Apache Oozie is an open source project which is based on Java Web application technology that simplifies the process of creating workflows and manages coordination among jobs. In principle, Oozie has the ability to combine multiple jobs sequentially into a single logical unit of work. One of the advantages of the Oozie framework is that it is integrated with the Apache Hadoop stack with YARN as its architectural center and supports Hadoop jobs for Apache MapReduce, Apache Hive, and Apache Sqoop. In addition to that, it can be used to schedule jobs specific to a system, such as Java programs or shell scripts. Therefore, using Oozie, Hadoop administrators are able to build complex data transformations that can combine the process of different individual tasks and even sub-workflows. This helps to improve the ability for a greater control over complex jobs and makes it easier to repeat those jobs at certain periods of time.
In practice, there are different types of Oozie jobs:
- An Oozie Workflow jobs are directed as Acyclical graphs (DAGs) which are used to specify a sequence of actions that which are to be executed.
- Oozie Coordinator jobs are recurrent Oozie workflow jobs that are operated by time and data availability.
- Oozie Bundle allows packaging multiple coordinators, workflow jobs and makes it easier to manage the lifecycle of those jobs.
An Oozie workflow is a collection of actions arranged in a directed acyclic graph (DAG). This graph contains two types of nodes, control nodes, and action nodes. The first node is the one which is used to define job chronology, provide the rules for beginning and ending a workflow and control the workflow execution path with possible decision paths known as fork and join nodes. The other node is used to trigger the execution of tasks. In some particular it can be a MapReduce job, a pig application, a file stack system task, or a java application.

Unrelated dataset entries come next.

-- ==== Sys2Proof/Certificates/Slice0/Obligations.lean ====
section
/-! DEFINITION. The statements for the provers, in the order encoding, steps and faults, commands, functions, gate,
lanes, whole-machine rules. Each docstring names the rule of spec/ it formalises. -/

open Sys2Proof Sys2Proof.Machine

/-! ## Encoding -/

/-- 30_encoding.md section 7: the worked encodings decode to the commands they are listed with. -/
def Obligations.WorkedEncodingsDecode : Prop :=
  decode 0x0000000001000000 = .ok .mkc ∧ decode 0x0000000002000000 = .ok .ctxclr ∧
    decode 0x0000000003000E00 = .ok (.rdrk 14) ∧ decode 0x0000000004B00000 = .ok (.enc 5 4) ∧
    decode 0x0000000010200000 = .ok (.ldl 1) ∧ decode 0x0000000011180000 = .ok (.stl 6) ∧
    decode 0x0000000012FF8000 = .ok (.xor 7 7 7) ∧ decode 0x0000000013440000 = .ok (.dbl 2 1) ∧
    decode 0x0000000014440000 = .ok (.quad 2 1) ∧ decode 0x0000000715808000 = .ok (.ctwk 4 0 1 7) ∧
    decode 0x000000072060A000 = .ok (.gate 3 0 1 2 7) ∧ decode 0x0000000030000000 = .ok .rdst

/-- 30_encoding.md R51 to R56: decoding the word of any well-formed command gives the command back. -/
def Obligations.DecodeOfEncode : Prop :=
  ∀ i : Instr, i.wellFormed = true → decode (encode i) = .ok i

/-- 30_encoding.md R55: a word that decodes to a command is that command's one word, and the command is well formed. -/
def Obligations.EncodeOfDecode : Prop :=
  ∀ (cw : CmdWord) (i : Instr), decode cw = .ok i → encode i = cw ∧ i.wellFormed = true

/-- 30_encoding.md R53: a word spells the command of a row exactly when `(CW & mask) = match`, and for `RDRK` also
`idx <= 14`; and the rows are disjoint. -/
def Obligations.WordSpellsTableRow : Prop :=
  (∀ row ∈ opcodeTable, ∀ cw : CmdWord,
      (∃ i : Instr, decode cw = .ok i ∧ mnemonicOf i = row.mnemonic) ↔ row.spells cw = true) ∧
    ∀ row ∈ opcodeTable, ∀ row' ∈ opcodeTable, ∀ cw : CmdWord,
      row.spells cw = true → row'.spells cw = true → row = row'

/-- 60_exceptions.md R144: each status has its 4-bit code, and the codes 5 to 15 belong to none. -/
def Obligations.StatusCodes : Prop :=
  (∀ st : Status, Status.ofBits st.bits = some st) ∧ (∀ b : BitVec 4, 5 ≤ b.toNat → Status.ofBits b = none) ∧
    Status.bits .ok = 0 ∧ Status.bits (.err .errIllegal) = 1 ∧ Status.bits (.err .errNoctx) = 2 ∧
    Status.bits (.err .errCtxlocked) = 3 ∧ Status.bits (.err .errUninit) = 4

/-! ## Steps, reset and faults -/

/-- 30_encoding.md R50, 20_memory.md R40: a presented word that decodes to a command runs as that command on its lane
with its DIN, taken off what the host still has to present. -/
def Obligations.StepRunsDecodedCommand : Prop :=
  ∀ (s : State) (p : Nat) (cw : CmdWord) (din : Label) (rest : List HostEvent) (i : Instr),
    s.pending = .command p cw din :: rest → decode cw = .ok i →
      step s = exec i { s with lane := p, din := din, pending := rest }

/-- 60_exceptions.md R150: a block that is issued no command does nothing. -/
def Obligations.IdleStepChangesNothing : Prop :=
  ∀ s : State, s.pending = [] → step s = .next s

/-- 60_exceptions.md R140, 30_encoding.md R55 to R57: a word that no row of the opcode table spells faults with
`ERR_ILLEGAL` in every state and whatever DIN is. -/
def Obligations.IllegalWordFaults : Prop :=
  ∀ (s : State) (p : Nat) (cw : CmdWord) (din : Label) (rest : List HostEvent) (ln : Lane),
    s.pending = .command p cw din :: rest → s.lanes[p]? = some ln →
    (∀ row ∈ opcodeTable, row.spells cw = false) →
      step s = .next (State.faulted { s with lane := p, din := din, pending := rest } ln .errIllegal)

/-- 30_encoding.md R57: a word whose opcode is none of the twelve spells no command: the decoder rejects it, for
whatever reason. -/
def Obligations.ReservedOpcodeRejected : Prop :=
  ∀ cw : CmdWord,
    cw.extractLsb' 24 8 ∉ [0x01#8, 0x02#8, 0x03#8, 0x04#8, 0x10#8, 0x11#8, 0x12#8, 0x13#8, 0x14#8, 0x15#8, 0x20#8, 0x30#8] →
      ∃ e : DecodeError, decode cw = .error e

/-- 70_reset_and_hazards.md R160: RESET destroys the context, clears every LV bit and FIRSTERR of every lane, keeps
LANEID; `RDST` on lane p then reads LANEID << 16. That the response ports read as absent and that the events after RESET
stay pending is the model's (log entries 3, 12). -/
def Obligations.ResetEventClearsBlock : Prop :=
  ∀ (s : State) (rest : List HostEvent), s.pending = .reset :: rest →
    ∃ t : State, step s = .next t ∧ t.ctx = none ∧ t.pending = rest ∧ t.lanes.length = s.lanes.length ∧
      ∀ (p : Nat) (ln : Lane), s.lanes[p]? = some ln →
        ∃ ln' : Lane, t.lanes[p]? = some ln' ∧ (∀ r : LReg, ln'.lv r = false) ∧ ln'.firstErr = 0 ∧
          ln'.laneId = ln.laneId ∧ ln'.response = none ∧
          ∀ din : Label, exec .rdst (t.onPort p din) =
            .next ((t.onPort p din).answered ln' .ok (ln.laneId.setWidth 128 <<< 16))

/-- 70_reset_and_hazards.md R160: what a block of n lanes (1 to 256) is right after RESET. That nothing is pending and
no response stands on a port is the model's (log entries 1, 3). -/
def Obligations.ResetStateOfEveryLaneCount : Prop :=
  ∀ n : Nat, 1 ≤ n → n ≤ 256 →
    (State.resetWith n).ctx = none ∧ (State.resetWith n).pending = [] ∧ (State.resetWith n).lanes.length = n ∧
      ∀ p : Nat, p < n →
        ∃ ln : Lane, (State.resetWith n).lanes[p]? = some ln ∧ ln.laneId.toNat = p ∧ ln.firstErr = 0 ∧
          ln.response = none ∧ ∀ r : LReg, ln.lv r = false

/-- A command presented on a port the block does not have stops the model, whatever the command is. The spec numbers
the lanes 0..NLANES-1 (60_exceptions.md R150) and says nothing of another port: the stop is the model's (log entry 5). -/
def Obligations.MissingLaneStops : Prop :=
  ∀ (i : Instr) (s : State), s.lanes.length ≤ s.lane → exec i s = .fault .noSuchLane

/-- 60_exceptions.md R145: of several fault conditions a command reports exactly one, in the order decode, context
state, source operands; an illegal word is examined no further; with no fault condition the command ends with `OK`; and
RESET overrides everything: after it no fault is on record, whatever was pending. -/
def Obligations.FaultPriority : Prop :=
  (∀ (s : State) (p : Nat) (cw : CmdWord) (din : Label) (rest : List HostEvent) (ln : Lane) (e : DecodeError),
      s.pending = .command p cw din :: rest → s.lanes[p]? = some ln → decode cw = .error e →
        step s = .next (State.faulted { s with lane := p, din := din, pending := rest } ln .errIllegal)) ∧
    (∀ (i : Instr) (s : State) (ln : Lane), s.Issuing ln →
      (∀ c : ErrCode, i.faultOf s ln = some c → exec i s = .next (s.faulted ln c)) ∧
        (i.faultOf s ln = none →
          ∃ (t : State) (ln' : Lane) (d : Label), exec i s = .next t ∧ t.lanes[s.lane]? = some ln' ∧
            ln'.response = some ⟨.ok, d⟩)) ∧
    ∀ (s : State) (rest : List HostEvent), s.pending = .reset :: rest →
      ∃ t : State, step s = .next t ∧ t.FaultFree

/-- 60_exceptions.md R146: a presented command that answers with a fault code wrote no label register, no LV bit, no
round key, not CTXV and no other lane; DOUT is 0, and of FIRSTERR it wrote what R147 says. -/
def Obligations.FaultingCommandIsNullified : Prop :=
  ∀ (s t : State) (p : Nat) (cw : CmdWord) (din : Label) (rest : List HostEvent) (ln' : Lane) (c : ErrCode) (d : Label),
    s.pending = .command p cw din :: rest → step s = .next t → t.lanes[p]? = some ln' →
    ln'.response = some ⟨.err c, d⟩ →
      d = 0 ∧ t.ctx = s.ctx ∧ t.pending = rest ∧ t.lanes.length = s.lanes.length ∧
        (∀ q : Nat, q ≠ p → t.lanes[q]? = s.lanes[q]?) ∧
        ∃ ln : Lane, s.lanes[p]? = some ln ∧ ln'.labels = ln.labels ∧ ln'.laneId = ln.laneId ∧
          ln'.firstErr = if ln.firstErr = 0 then c.bits else ln.firstErr

/-- 10_state.md R17: a FIRSTERR that is not 0 is changed by no step but RESET. -/
def Obligations.FirstErrIsSticky : Prop :=
  ∀ (s t : State) (p : Nat) (ln : Lane),
    step s = .next t → (∀ rest : List HostEvent, s.pending ≠ .reset :: rest) →
    s.lanes[p]? = some ln → ln.firstErr ≠ 0 →
      ∃ ln' : Lane, t.lanes[p]? = some ln' ∧ ln'.firstErr = ln.firstErr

Oozie is a native Hadoop stack integrator that supports all types of Hadoop jobs and is integrated with the Hadoop stack. Oozie is responsible for triggering the workflow actions, where the actual execution of tasks is done using Hadoop MapReduce. Therefore, Oozie becomes able to leverage existing Hadoop machinery for load balancing, fail-over. Oozie detects completion of tasks through callback and polling. When Oozie starts a task it provides a unique call back HTTP URL to the task and notifies that URL when it is complete. Oozie workflow definition language is XML-based and it is known as the Hadoop Process Definition Language. Oozie comes with a command-line program; this command-line program interacts with Oozie server using REST.
Oozie helps the Hadoop users in chaining and automating the execution of big data processing tasks into a defined workflow is quite a useful feature in real-world practices. Oozie workflows can be parameterized using variables within the workflow definition. When submitting a workflow, job values for the parameters also must be provided. If properly parameterized using different output directions, several identical workflow jobs can run concurrently.